American author (born 1971)

Gwendolyn Zepeda (born December 27, 1971, in Houston, Texas) is an American author and poet of Mexican American descent. Zepeda is Houston's first Poet Laureate, serving a two-year term from 2013 to 2015. She was succeeded by Robin Davidson.

==History==
Zepeda's father was Mexican American and her mother was a white American of German, Scottish, and Welsh ancestry. She was born and raised in Houston, Texas where she attended Dow and Roosevelt elementary schools, Hamilton Middle School, Reagan High School (now Heights High School), and the High School for Performing and Visual Arts (HSPVA). She subsequently attended the University of Texas at Austin.

== Writing ==
In June 1997, Zepeda started an online journal titled Gwen's Trailer Trash Page, which eventually evolved into Gwen's Petty, Judgmental, Evil Thoughts. Around the same time, she became a founding writer for Television Without Pity, a recap blog for late 1990s television shows, such as Ally McBeal and 7th Heaven. She is notable as one of the first bloggers to write and sell a book. She later blogged for the Houston Chronicle in 2009 and 2010.

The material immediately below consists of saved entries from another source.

/-- `EINFO[0]` marks `hi < lo` (R116). -/
theorem getLsbD_zero_info_invalidRange (below beyond negative : Bool) :
    (ErrorKind.invalidRange below beyond negative).info.getLsbD 0 = below := by
  rw [ErrorKind.info, BitVec.getLsbD_append]
  simp

/-- `EINFO[1]` marks `hi >= N` (R116). -/
theorem getLsbD_one_info_invalidRange (below beyond negative : Bool) :
    (ErrorKind.invalidRange below beyond negative).info.getLsbD 1 = beyond := by
  rw [ErrorKind.info, BitVec.getLsbD_append]
  simp

end

section
variable {v : Value} {hi lo : Int}

theorem sliceRangeWellFormed_iff {n : Nat} : sliceRangeWellFormed n hi lo = true ↔ 0 ≤ lo ∧ lo ≤ hi ∧ hi < n := by
  simp [sliceRangeWellFormed, and_assoc]

theorem sliceValue_of_legal (h : 0 ≤ lo ∧ lo ≤ hi ∧ hi < v.width) :
    sliceValue v hi lo = .ok ⟨hi.toNat - lo.toNat + 1, Nat.le_add_left 1 _, sliceBits v.bits hi.toNat lo.toNat⟩ :=
  if_pos (sliceRangeWellFormed_iff.2 h)

theorem sliceValue_of_illegal (h : ¬ (0 ≤ lo ∧ lo ≤ hi ∧ hi < v.width)) :
    sliceValue v hi lo =
      .error (.invalidRange (decide (hi < lo)) (decide (v.width ≤ hi)) (decide (hi < 0) || decide (lo < 0))) :=
  if_neg (sliceRangeWellFormed_iff.not.2 h)

theorem exists_sliceValue_eq_ok_iff :
    (∃ w, sliceValue v hi lo = .ok w) ↔ 0 ≤ lo ∧ lo ≤ hi ∧ hi < v.width := by
  refine ⟨fun ⟨w, hw⟩ => ?_, fun h => ⟨_, sliceValue_of_legal h⟩⟩
  by_contra h
  cases hw.symm.trans (sliceValue_of_illegal h)

end

/-- Settles O19: the bits of `Y` below and from the slice's width on are a lemma each, and the width fits `YW`, so the
host reads back the value of that width. -/
theorem sliceReturnsTheInclusiveRange : Obligations.SliceReturnsTheInclusiveRange := by
  refine ⟨rfl, fun s hwf hle hlt => ?_⟩
  have hwidth : s.inp.hi.toNat - s.inp.lo.toNat + 1 ≤ s.params.n := by omega
  obtain ⟨-, -, -, -, hww, -, -⟩ := (wellFormed_iff _).1 hwf
  have hfits := hwidth.trans_lt hww
  exact ⟨_, exec_slice_legal s (by omega), ⟨rfl, rfl⟩, ⟨rfl, rfl⟩, hasText_nil_ofValue ..,
    Nat.mod_eq_of_lt hfits,
    fun _ hi => getLsbD_setWidth_sliceBits_of_lt _ hwidth hi,
    fun _ hi => getLsbD_setWidth_sliceBits_of_le _ hi,
    reading_ofValue _ false false (Nat.le_add_left 1 _) hfits⟩

/-- Settles O20: at the ports an error leaves nothing but its code and detail; over integer indices the two cases of
`sliceValue` exclude each other. -/
theorem illegalSliceRaisesInvalidRange : Obligations.IllegalSliceRaisesInvalidRange := by
  refine ⟨fun s _ hbad => ?_, fun v hi lo => exists_sliceValue_eq_ok_iff,
    fun v hi lo h => ⟨_, sliceValue_of_illegal h⟩⟩
  obtain ⟨hvalue, hflags, htext⟩ := only_error_ofError s.params
    (.invalidRange (decide (s.inp.hi.toNat < s.inp.lo.toNat)) (decide (s.params.n ≤ s.inp.hi.toNat)) false)
  refine ⟨_, exec_slice_illegal s hbad, rfl, hvalue, hflags, htext, ?below, ?beyond⟩
  case below => rw [ofError_einfo, getLsbD_zero_info_invalidRange, decide_eq_true_iff]
  case beyond => rw [ofError_einfo, getLsbD_one_info_invalidRange, decide_eq_true_iff]

end Sys2Proof.Machine

/-! PROOF. BIN, UDEC, SDEC, UHEX, SHEX and FMT (O23 to O28). Each drives one text and nothing else (`exec_bin` to
`exec_fmt`), because every text is at most `LFMT(N)` long and so fits the port (`onlyText_of_length_le_lfmt`). The
numerals are those of the laws, and `sdecText` and `shexText` are one numeral, that of the magnitude of the signed
reading, with or without a minus sign. -/

namespace Sys2Proof.Machine

section
variable {p : Config.Params} {n : Nat}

Zepeda sold her first book, To the Last Man I Slept with and All the Jerks Just Like Him, a short story collection, in 2000. It was published by the Houston-based Latino publishing house, Arte Público Press, in 2004.

Her first novel, Houston, We Have a Problema is a chick lit novel and was published by Grand Central Publishing January 2009.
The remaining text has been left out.